Thursday, June 19, 2014

Fear of Failure Paralysis

You have just made five consecutive losing trades. Your confidence is shaken, and now you are reluctant to make another trade. You begin to think, "Why should I try again, I'll just lose again, and if I do, well, I don't think I can take it." Outlook and expectations influence how we trade. If we recently have experienced a series of failures it changes our outlook. Rather than anticipating a win, we now expect failure. We become paralyzed by the fear of failure. We have trouble putting on another trade. 

When trading, it is sometimes necessary to get the law of averages to work in our favor. That can often mean making trade after trade to determine if our strategy is faulty or if market conditions have changed. It is necessary to counteract the fear of failure and to motivate ourselves to press on in the face of setbacks.

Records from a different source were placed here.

/-- With RST_N high: RATE_MONITOR_WINDOW (no swap or join waiting for it) acts on each powered unit's state and on no other, and changes
no memory; a window raises the set point by 2.5 mV when its rate is below the target or a sentinel's flag stands or is owed
(one step for both: log 149), lowers it above 101 % of the target 100 us after the last flag fell, and clamps it; 50 windows within 1 %
settle the unit. SENTINEL_FLAG sets or clears one sentinel's flag, counts a raised one, owes a step for it, and sets the EMT margin,
which EMT_MARGIN_EXPIRY clears 100 us after the last flag fell; BELOW_FLOOR is an event from 10 windows and makes the unit suspect
from 1,000, each once (log 177). SUPPLY_LOOP_EVALUATION raises the supply by at
most 50 mV and not past its target, leaves it within 10 mV above it and else lowers it by at most 5 mV. AVSBUS_TIMEOUT notes its
event. MONITOR_SAMPLE takes the readings and compares the hottest with the thresholds; at the limit the cap is the floor.
THERMAL_CAP_STEP moves the cap by 10 between floor and 1,150. THERMAL_TRIP parks a READY or RUNNING part whatever runs. MR4_READ
takes the hottest reading; its limit puts the cap at the floor. PATROL_SCRUB and ECC_WRITE_BACK count corrected errors; an
uncorrectable one is recorded with its event, a failed write has its event. -/
def Obligations.LoopsMonitorsAndScrubbing : Prop :=
  (∀ (s : State) (rates : List Nat), s.pins.rstN = true → s.cpx.cap = none → (s.ctr.armed ≠ none ∨ s.ctr.armPending = none) →
    ∃ u, exec (.rateMonitorWindow rates) s = .next u ∧ u.fab = s.fab ∧ u.ctr = s.ctr ∧ u.cpx = s.cpx ∧ u.saf.latched = s.saf.latched ∧
      ∀ i : Fin 17, u.pwr.units.get i = if s.pwr.unitOn i.val then
        (s.pwr.units.get i).window i.val (rates.getD i.val 0) s.pwr.effective s.sec.floor s.pwr.vdd u.now else s.pwr.units.get i) ∧
  (∀ (x y : RateUnit) (i rate target floor vdd now top bot : Nat), i < 16 → y = x.window i rate target floor vdd now →
    top = vdd * 1000 - 10000 → bot = vdd * 1000 - 150000 →
    ((rate < target ∨ x.flagged ≠ 0 ∨ x.owed = true) → y.ldo = max bot (min top (x.ldo + 2500))) ∧
    (target * 101 < rate * 100 → x.flagged = 0 → x.owed = false → (∀ t, x.flagClear = some t → t + 100000 ≤ now) →
      y.ldo = max bot (min top (x.ldo - 2500))) ∧
    (target ≤ rate → x.flagged = 0 → x.owed = false → (rate * 100 ≤ target * 101 ∨ ∃ t, x.flagClear = some t ∧ now < t + 100000) →
      y.ldo = max bot (min top x.ldo)) ∧
    (target * 99 ≤ rate * 100 → rate * 100 ≤ target * 101 → y.inBand = x.inBand + 1 ∧ y.settled = (x.settled || decide (49 ≤ x.inBand))) ∧
    ((rate * 100 < target * 99 ∨ target * 101 < rate * 100) → y.inBand = 0 ∧ y.settled = x.settled) ∧
    y.owed = false ∧ y.flagged = x.flagged ∧ y.count = x.count + rate) ∧
  (∀ (s : State) (u : UnitId) (k : Nat) (b : Bool) (i : Nat), s.pins.rstN = true → unitRateIdx u = some i → k < sentinels u →
    ∃ t x y, exec (.sentinelFlag u ⟨k, b⟩) s = .next t ∧ x = vget s.pwr.units i RateUnit.zero ∧ y = vget t.pwr.units i RateUnit.zero ∧
      (∀ j, j < 96 → y.flagged.getLsbD j = if j = k then b else x.flagged.getLsbD j) ∧ y.owed = (x.owed || b) ∧
      y.flagClear = (if y.flagged ≠ 0 then none else if x.flagged ≠ 0 then some s.now else x.flagClear) ∧
      (∀ j, j ≠ i → vget t.pwr.units j RateUnit.zero = vget s.pwr.units j RateUnit.zero) ∧
      t.pwr.emtMargin = (s.pwr.emtMargin || (b && decide (i = 16))) ∧
      t.evr = (if b then (s.countErr (unitErrRow u) colSentinel 1).evr else s.evr) ∧ t.fab = s.fab ∧ t.saf = s.saf) ∧
  (∀ (s : State) (n : Nat), s.pins.rstN = true → s.pwr.emtMargin = true → (vget s.pwr.units 16 RateUnit.zero).flagged = 0 →
    (vget s.pwr.units 16 RateUnit.zero).flagClear = some n →
    exec .emtMarginExpiry s = .next ((s.advance (n + 100000)).onPwr fun p => { p with emtMargin := false })) ∧
  (∀ (s : State) (u : UnitId) (i : Nat) (x : RateUnit), s.pins.rstN = true → unitRateIdx u = some i → x = vget s.pwr.units i RateUnit.zero →
    (10 ≤ x.below → x.below < 1000 → x.noted = 0 → exec (.belowFloor u) s =
      .next ((s.note 0x2002 sevError (unitCode u) (unitCode u) x.rate 0).stageNoted i 1)) ∧
    ((x.below < 10 ∨ x.noted = 2) → exec (.belowFloor u) s = .next s) ∧
    (1000 ≤ x.below → x.noted ≠ 2 → ∃ t, exec (.belowFloor u) s = .next t ∧ t.saf.latched = true ∧
      (vget t.pwr.units i RateUnit.zero).noted = 2 ∧ (s.pwr.state = .ready ∨ s.pwr.state = .running → t.pwr.state = .draining))) ∧
  (∀ (s : State) (r : Option Nat) (alert : Bool), s.pins.rstN = true →
    ∃ u, exec (.supplyLoopEvaluation r alert) s = .next u ∧ u.pwr.alert = alert ∧ 620 ≤ s.pwr.vddTarget ∧ s.pwr.vddTarget ≤ 880 ∧
      (s.pwr.vdd < s.pwr.vddTarget → u.pwr.vdd = min s.pwr.vddTarget (s.pwr.vdd + 50)) ∧
      (s.pwr.vddTarget ≤ s.pwr.vdd → s.pwr.vdd < s.pwr.vddTarget + 10 → u.pwr.vdd = s.pwr.vdd) ∧
      (s.pwr.vddTarget + 10 ≤ s.pwr.vdd → u.pwr.vdd = s.pwr.vdd ∨ u.pwr.vdd = s.pwr.vdd - 5) ∧
      (∀ v, r = some v → u.pwr.vddRead = v ∧ u.pwr.avsLast = u.now) ∧ u.fab = s.fab ∧ u.saf = s.saf) ∧
  (∀ s : State, s.pins.rstN = true → ∃ u, exec .avsbusTimeout s = .next u ∧ u.pwr = { s.pwr with avsLast := u.now } ∧
    (s.pwr.avsLast + 10000000 < 2 ^ 64 → s.pwr.avsLast + 10000000 ≤ u.now) ∧ u.fab = s.fab ∧ u.saf = s.saf) ∧
  (∀ (s : State) (tj : List Int) (sup : List Nat), s.pins.rstN = true →
    ∃ u, exec (.monitorSample tj sup) s = .next u ∧ u.pwr.tj = Vector.ofFn (fun i : Fin 32 => tj.getD i.val 0) ∧
      u.pwr.supply = Vector.ofFn (fun i : Fin 24 => sup.getD i.val 0) ∧ u.pwr.lastSample = u.now ∧
      u.pwr.warnAbove = decide (((8 * s.mss.warn : Nat) : Int) ≤ u.pwr.hottest.2) ∧
      u.pwr.throttleAbove = decide (((8 * s.mss.throttle : Nat) : Int) ≤ u.pwr.hottest.2) ∧
      u.pwr.cap = (if 1000 ≤ u.pwr.hottest.2 then s.sec.floor else s.pwr.cap) ∧
      (1040 ≤ u.pwr.hottest.2 → u.pwr.tripSince.isSome = true) ∧ (u.pwr.hottest.2 < 1040 → u.pwr.tripSince = none) ∧
      u.fab = s.fab ∧ u.saf = s.saf) ∧
  (∀ s : State, s.pins.rstN = true → ∃ u, exec .thermalCapStep s = .next u ∧ u.fab = s.fab ∧ u.saf = s.saf ∧
    (((8 * s.mss.throttle : Nat) : Int) ≤ s.pwr.hottest.2 → u.pwr.cap = max s.sec.floor (s.pwr.cap - 10)) ∧
    (s.pwr.hottest.2 < ((8 * (s.mss.throttle - 5) : Nat) : Int) → s.pwr.mr4Hot = none → u.pwr.cap = min 1150 (s.pwr.cap + 10)) ∧
    (s.pwr.hottest.2 < ((8 * s.mss.throttle : Nat) : Int) → (s.pwr.mr4Hot ≠ none ∨ ((8 * (s.mss.throttle - 5) : Nat) : Int) ≤ s.pwr.hottest.2) →
      u.pwr.cap = s.pwr.cap)) ∧
  (∀ s : State, s.pins.rstN = true → (s.pwr.state = .ready ∨ s.pwr.state = .running) → (s.pwr.tripSince ≠ none ∨ s.pwr.mr4Hot ≠ none) →
    ∃ u, exec .thermalTrip s = .next u ∧ u.pwr.state = .parked ∧ u.pwr.tripped = true ∧ u.pwr.domains = 0 ∧ u.saf.latched = true ∧
      u.ctr.armed = none ∧ u.ctr.placed = none ∧ u.hif.linkUp = false) ∧
  (∀ (s : State) (h c : Nat) (hot : Bool), s.pins.rstN = true → ∃ u, exec (.mr4Read h c hot) s = .next u ∧ u.pwr.mr4 = h ∧
    u.pwr.mr4Hot.isSome = hot ∧ u.pwr.cap = (if hot then s.sec.floor else s.pwr.cap) ∧ u.fab = s.fab ∧ u.saf = s.saf) ∧
  (∀ (s : State) (a : Nat) (v : State), s.pins.rstN = true → s.mss.dataRate ≠ 0 → a < s.mss.usable →
    v = s.onPwr (fun p => { p with patrolled := p.patrolled + 1 }) →
    exec (.patrolScrub a .clean) s = .next v ∧ exec (.patrolScrub a .corrected) s = .next (v.countErr (unitErrRow .dmc) colEcc 1) ∧
    (∀ n d, exec (.patrolScrub a (.uncorrectable n d)) s = .next (v.faultNoUnit
      { detector := 0x03, unit := .dmc, subunit := n, cls := 0xFF, address := a, detail := d }))) ∧
  (∀ s : State, s.pins.rstN = true →
    (∀ u, exec (.eccWriteBack (.corrected u)) s = .next (s.countErr (unitErrRow u) colEcc 1)) ∧
    (∀ ch, exec (.eccWriteBack (.failed ch)) s = .next (s.note 0x2004 sevError (unitCode .dmc) ch 0 0)))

Identify the core assumptions that underlie your fear and refute them. Many times a fear of failure concerns your tendency to avoid facing problems head on. Rather than face our fears, we tend to believe that it is easier to avoid dealing with them by denying their existence. Fortunately, we can often beat this fear by realizing that facing our fears isn't as difficult as we expect them to be.

A second assumption that underlies our fear of failure is our belief that one must be thoroughly competent, adequate, and achieving. Holding such a belief produces fear and anxiety, which for traders often produces hesitation and self-doubt. It is easy to see how you developed this belief. While growing up, whether it was at home, school or work, you often faced adverse consequences for not being capable. Consequently, over time, you learned to believe that you must be thoroughly competent, adequate, and achieving in everything that you do. If you believe that you must always be competent, you will waste all your limited psychological energy mulling over the negative consequences of failing, rather than focusing on what you are doing now to implement your current trading plan.

Don't let a fear of failure interfere with your trading success. You don't have to be perfect. As any seasoned trader will tell you, one is bound to make mistakes occasionally, and if you are consumed with avoiding them, you'll be so anxious and fearful that you will make even more mistakes. So remind yourself that it is not useful to believe that you must be thoroughly competent, adequate, and achieving. No trader can live up to that standard, and ironically, if you try to, you'll have difficulty trading profitably and consistently.